I believe that the heart of worship is sacrifice. God’s glory demands personal humbling and the exaltation of Him above all else. Yet, we often subliminally assume that this sacrifice does not involve risk. We stand in our pews on Sunday and sing tentatively, hands down to our sides, trying not to stick out or do anything embarrassing, and assume that we have fulfilled our responsibility in worship. Just exactly what is it about sacrifice that doesn’t sound risky (sarcasm implied)? Surely Abraham was taking an incredible risk as he climbed a mountain to sacrifice his firstborn to God.
We worship leaders often fall into the same trap while we point fingers at the tentative congregation we work with. How many of us strive to make our bands and vocalists sound exactly like what we’ve heard on the radio? We have gotten really good at simply copy-catting Tomlin and Hall; our bands sound great, but what have we risked? Why do we assume that an infinitely creative God would want us to simply find something beautiful and creative in our worship culture and vomit it back up with no growth Sunday after Sunday?

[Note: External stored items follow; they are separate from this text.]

def State.timReg (s : State) (q o : Nat) : Option Reg :=
  let t := s.tim
  match o with
  | 0x00 => r64 t.now
  | 0x08 => r32 ((Tab.get none (s.fn q).rdLatch 0x0600008).getD t.frac)
  | 0x0C => r32 s.timStatus
  | 0x10 => r32 t.ctrl
  | 0x18 => r64 t.stage
  | 0x20 => r32 t.delay
  | 0x24 => r32 (pack [(0, t.err), (24, t.rejects)])
  | 0x28 => r64 t.last
  | 0x30 => r64 0
  | 0x38 => rc32 t.steps
  | 0x40 => r64 (if t.port.isSome then t.root else Config.devSerial.toNat)
  | 0x48 => r64 t.snap
  | 0x1000 => r32 t.cad.shadow.period
  | 0x1004 => r32 t.cad.shadow.count
  | 0x1008 => r32 t.cad.reg
  | 0x1010 => r64 t.cad.periods
  | _ => if 0x2000 ≤ o && o < 0x2800 && o % 8 = 0 then r64 (t.cad.shadow.slot ((o - 0x2000) / 8)) else none

/-! FAB (R373). -/

def FabState.num : FabState → Nat
  | .disabled => 0 | .detect => 1 | .train => 2 | .discover => 3 | .up => 4 | .hold => 5

def State.fabPortReg (s : State) (i : Nat) : Nat :=
  let x := s.fabPort i
  let up := x.state == .up
  pack [(0, x.state.num), (4, x.cause), (8, x.width), (10, x.rate), (18, min x.rtt 8191), (31, if up then x.nbrPort else 0),
        (36, if up then x.nbrId.getD 0 else 0)]

def State.fabIdReg (s : State) : Nat :=
  let f := s.fab
  pack [(0, s.devId.getD 0), (14, b2n s.idWaiting), (15, b2n f.isLeader), (16, f.source)]

def State.fabReg (s : State) (o : Nat) : Option Reg :=
  let f := s.fab
  if o = 0 then r32 s.fabIdReg
  else if o = 8 then r64 f.leader
  else if o = 0x10 then rc64 (pack [(0, f.link), (16, f.badType), (32, f.ttl), (48, f.noRoute)])
  else if 0x1000 ≤ o && o < 0x1400 then
    let i := (o - 0x1000) / 32
    let x := s.fabPort i
    match o % 32 with
    | 0x00 => r64 (s.fabPortReg i)
    | 0x08 => r64 (if x.state == .up then x.nbrSerial else 0)
    | 0x10 => rc64 (pack [(0, x.downs), (16, x.replays), (32, if x.frames then (Config.freeValue s.free).toNat % two32 else 0)])
    | 0x18 => r32 (b2n x.hold)
    | _ => none
  else if 0x10000 ≤ o && o < 0x20000 && o % 4 = 0 then r32 (s.routeEntry ((o - 0x10000) / 4))
  else if 0x20000 ≤ o && o < 0x20800 && o % 8 = 0 then
    let i := (o - 0x20000) / 8
    r64 (maskOf ((List.range 64).filter fun j => s.reachable (64 * i + j)))
  else none

/-! RED (R393). -/

def JobState.num : JobState → Nat
  | .free => 0 | .joined => 1 | .armed => 2 | .running => 3 | .deciding => 4

def Job.reg (j : Job) : Nat :=
  pack [(0, j.state.num), (18, j.tier), (20, j.rule), (22, j.mode), (23, j.ranks), (38, j.rank), (52, j.job)]
def Job.stepReg (j : Job) : Nat := pack [(0, j.at_.code), (16, j.at_.late), (32, j.step)]

/-- Slot i holds a job of partition p. -/
def State.ownsJob (s : State) (p i : Nat) : Bool := (s.job i).state != .free && (s.job i).part == p

def State.redActive (s : State) (p : Nat) : Nat := maskOf ((List.range 64).filter (s.ownsJob p))

def State.redReg (s : State) (p o : Nat) : Option Reg :=
  if o = 0 then r64 (s.redActive p)
  else if o = 8 then rc32 (s.part p).stale
  else if 0x1000 ≤ o && o < 0x1400 then
    let i := (o - 0x1000) / 16
    if !s.ownsJob p i then none
    else if o % 16 = 0 then r64 (s.job i).reg
    else if o % 16 = 8 then r64 (s.job i).stepReg else none
  else none

/-! HST (R413). -/

def PortDom.num : PortDom → Nat
  | .inReset => 0 | .ready => 1 | .lost => 2

def State.portStatus (s : State) (i : Nat) : Nat :=
  let x := s.port i
  pack [(0, b2n x.linkUp), (6, b2n x.dataOk), (7, b2n x.flit), (8, x.width), (12, x.rate), (24, x.dom.num),
        (30, b2n x.claimed), (31, b2n (s.primary == i))]

def State.hstReg (s : State) (o : Nat) : Option Reg :=
  if o < 0x200 then
    let x := s.port (o / 0x100)
    match o % 0x100 with
    | 0x00 => r32 (s.portStatus (o / 0x100))
    | 0x08 => r32 x.hostRid
    | 0x10 => rc64 (pack [(0, x.badVector), (8, x.downs), (16, x.bar2Miss), (32, x.peerRefused), (48, x.retrains)])
    | _ => none
  else if 0x1000 ≤ o && o < 0x1100 && o % 8 = 0 then r64 (Tab.get 0 s.binds ((o - 0x1000) / 8))
  else none

/-! CKW (R454). -/

def State.ckwStatus (s : State) (p : Nat) : Nat :=
  let e := (s.part p).en
  pack [(0, (e.tallies.filter fun t => t.2.opened).length), (17, min 256 (e.hold.length + e.waiting.length)),
        (29, b2n e.fault), (30, b2n (e.interval.recal || s.ckw.winRecal)), (31, b2n s.ckw.estimating)]

def State.ckwReg (s : State) (p o : Nat) : Option Reg :=
  let e := (s.part p).en
  match o with
  | 0x00 => r64 e.ering.shadow.base
  | 0x08 => r32 e.ering.shadow.size
  | 0x0C => r32 e.ering.reg
  | 0x10 => r32 e.head
  | 0x14 => r32 e.tail
  | 0x18 => r32 (s.ckwStatus p)
  | 0x1C => rc32 e.cutsSkipped
  | 0x20 => r64 e.sq
  | 0x28 => r32 s.flash.boot
  | 0x70 => r64 (s.ckw.pkg / 1000000)
  | 0x78 => r32 s.ckw.power
  | _ =>
    if 0x40 ≤ o && o < 0x70 && o % 8 = 0 then r64 (e.total.getD ((o - 0x40) / 8) 0 / 1000000)
    else if 0x100 ≤ o && o < 0x140 && o % 4 = 0 then r32 (if (o - 0x100) / 4 > 10 then 0 else Config.weight ((o - 0x100) / 4))
    else none

/-! DPT (R427). -/

/-- A word of a function's MSI-X table (R403): 64 vectors of a physical function, 16 of a virtual one. -/
def msixWord (q o : Nat) : Bool :=
  decide (q < 32) && decide (0xF0000 ≤ o) && o % 4 == 0 && decide (o < 0xF0000 + 16 * (if q % 16 = 0 then 64 else 16))

/-- An operation in a mailbox: 0 IDLE, 1 QUEUED, 2 RUNNING, 3 DONE, 4 FAILED. -/
def State.dptReg (s : State) (q o : Nat) : Option Reg :=
  let m := (s.fn q).mail
  match o with
  | 0x00 => r32 0
  | 0x04 => r32 (pack [(16, m.code), (24, m.state)])
  | 0x08 => r64 m.arg
  | 0x10 => r32 m.len
  | 0x18 => r64 m.result
  | 0x20 => r64 (s.dpt.svn * two32 + s.dpt.crewSvn)
  | 0x28 => r32 (s.dpt.slot + 2 * b2n s.dpt.fallback)
  | _ =>
    if 0x100 ≤ o && o < 0x120 && o % 8 = 0 then
      let c := s.flash.counters.getD ((o - 0x100) / 8) (0, 0)
      r64 (c.2 * two32 + c.1)
    else if o = 0xF8000 then r64 (s.fn q).cfg.pba
    else if msixWord q o then
      let i := (o - 0xF0000) / 4
      r32 (Tab.get 0 (s.fn q).cfg.table i ^^^ b2n (i % 4 == 3))
    else none

/-! RST (R468, R474). -/

def State.rstCause (s : State) : Nat :=
  pack [(0, s.rst.cause), (8, min 255 s.rst.dptSelf), (16, min 255 s.rst.ckwSelf), (24, min 255 s.rst.seqSelf)]

def State.rstReg (s : State) (o : Nat) : Option Reg :=
  let x := s.rst
  match o with
  | 0x00 => r32 0
  | 0x04 => r32 (pack [(8, x.stage), (12, x.refuge), (16, b2n x.safeOff), (24, x.result)])
  | 0x08 => r32 s.rstCause
  | 0x0C => r32 (x.raw * 256 + x.raw / 16)
  | 0x10 => r32 (pack [(4, x.prevStage), (8, x.attempts)])
  | _ => none

/-! FLT (R493). -/

/-- FLT_STATUS of a ring. -/
def FltRing.status (x : FltRing) : Nat :=
  pack [(0, b2n x.fault), (1, b2n (x.ovEssential + x.ovInfo != 0)), (24, x.hold.length)]

/-- FLT_LOST of a ring. -/
def FltRing.lostReg (x : FltRing) : Nat := pack [(0, x.lastClass), (16, x.firstClass), (32, x.essential), (48, x.info)]

/-- The whole records of the Pit Log. -/
def State.pitNewest (s : State) : Nat := match s.flash.pit.getLast? with | some r => r.sq | none => 0
def State.pitOldest (s : State) : Nat := match s.flash.pit.head? with | some r => r.sq | none => 0

/-- FLT_PIT_INFO. -/
def State.pitInfo (s : State) : Nat :=
  pack [(0, s.pitNewest % 2 ^ 52), (62, b2n s.flt.pitMissing), (63, b2n s.flt.pitReady)]

/-- 8 bytes of a window at an aligned offset. DESIGN CHOICE (log entry 91): R493 gives these windows no register width; each aligned 8 bytes act as one 64-bit register under R7. -/
def winReg (d : List Byte) (o : Nat) : Option Reg := if o % 8 = 0 then r64 (u64 d o) else none

/-- The device ring and the Pit Log, which only the primary physical function sees. -/
def State.fltDevReg (s : State) (o : Nat) : Option Reg :=
  let d := s.flt.ring
  match o with
  | 0x300 => r32 d.head
  | 0x304 => r32 d.tail
  | 0x308 => r32 d.status
  | 0x310 => rc64 d.lostReg
  | 0x318 => r64 s.flt.pitSel
  | 0x320 => r64 s.pitInfo
  | 0x328 => r64 (s.pitOldest % 2 ^ 52)
  | _ =>
    if 0x4000 ≤ o && o < 0x5000 then winReg s.flt.pitData (o - 0x4000)
    else if 0x40000 ≤ o && o < 0x80000 then
      let i := (o - 0x40000) / 64
      winReg (Tab.get [] s.flt.dring i) (o % 64)
    else none

/-- The per-partition registers. -/
def State.fltPartReg (s : State) (p o : Nat) : Option Reg :=
  let x := s.part p
  match o with
  | 0x00 => r64 x.fltGrp.shadow.base
  | 0x08 => r32 x.fltGrp.shadow.size
  | 0x0C => r32 x.fltGrp.reg
  | 0x10 => r32 x.flt.head
  | 0x14 => r32 x.flt.tail
  | 0x18 => r32 x.flt.status
  | 0x20 => rc64 x.flt.lostReg
  | 0x28 => r64 x.flt.firstTime
  | 0x30 => r64 x.flt.lastTime
  | 0x108 => r32 x.lampFrom
  | _ =>
    if 0x40 ≤ o && o < 0xC0 && o % 8 = 0 then
      let r := s.ring p ((o - 0x40) / 16)
      r64 (if o % 16 = 0 then r.snapRetired else r.snapInstr)
    else none

def State.fltReg (s : State) (w : Who) (o : Nat) : Option Reg :=
  let l := (s.fn w.q).lamp
  if o = 0x100 then r32 0
  else if o = 0x104 then r32 (pack [(16, l.code), (28, l.state)])
  else if 0x8000 ≤ o && o < 0xC000 then winReg l.data (o - 0x8000)
  else if o ≥ 0x300 then (if s.isPrimaryPf w.q then s.fltDevReg o else none)
  else match w.view with | some p => s.fltPartReg p o | none => none

/-! DBG (R86 to R90). -/

def GangMode.num : GangMode → Nat
  | .running => 1 | .halting => 2 | .halted => 3 | .stepping => 4

/-- DBG_GANG_STATUS. -/
def State.gangStatus (s : State) (q : Nat) : Nat :=
  let d := (s.fn q).dbg
  let x := s.gang d.gangSel
  let halted := x.live && x.mode == .halted
  let paths := (x.liveLanes.map fun l => (x.lane l).pc).eraseDups.length
  pack [(4, if x.live then x.mode.num else 0), (8, if halted then paths else 0), (16, if halted then x.cause else 0), (24, d.result)]

/-- DBG_GANG_INFO. -/
def State.gangInfo (s : State) (g : Nat) : Nat :=
  let x := s.gang g
  if x.live then pack [(0, g % 16), (16, coreOf g), (26, g / 16 % 4), (28, x.k.part), (32, x.k.vregs)] else 0

def State.dbgReg (s : State) (q o : Nat) : Option Reg :=
  let d := (s.fn q).dbg
  let x := s.gang d.gangSel
  let halted := x.live && x.mode == .halted
  match o with
  | 0x00 => r32 d.gangSel
  | 0x04 => r32 0
  | 0x08 => r32 (s.gangStatus q)
  | 0x0C => r32 s.trapStop
  | 0x10 => r32 (if halted then x.exited else 0)
  | 0x14 => r32 (if halted then maskOf ((List.range 32).filter fun l => (x.lane l).wait != .none) else 0)
  | 0x18 => r32 d.regSel
  | 0x20 => r64 d.regData
  | 0x28 => r64 (s.gangInfo d.gangSel)
  | _ => if 0x100 ≤ o && o < 0x200 && o % 8 = 0 then r64 (if halted then (x.lane ((o - 0x100) / 8)).pc else 0) else none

So, as you think about band practice this week, perhaps you’ll reconsider your desire to emulate the pack. Why not take the structures in the songs that you know like the back of your hand, and make them into something new and fresh? Let the musicians in your band be creators, because one of the best ways that we can praise our creator is by imitation. Write a new guitar accompaniment, a new vocal line, a new piano solo, something that distinguishes your band’s voice from everyone elses. Although feeble in comparison, when each of us create on an artistic scale, we are being thoroughly worshipful to the One from whom all creativity comes from.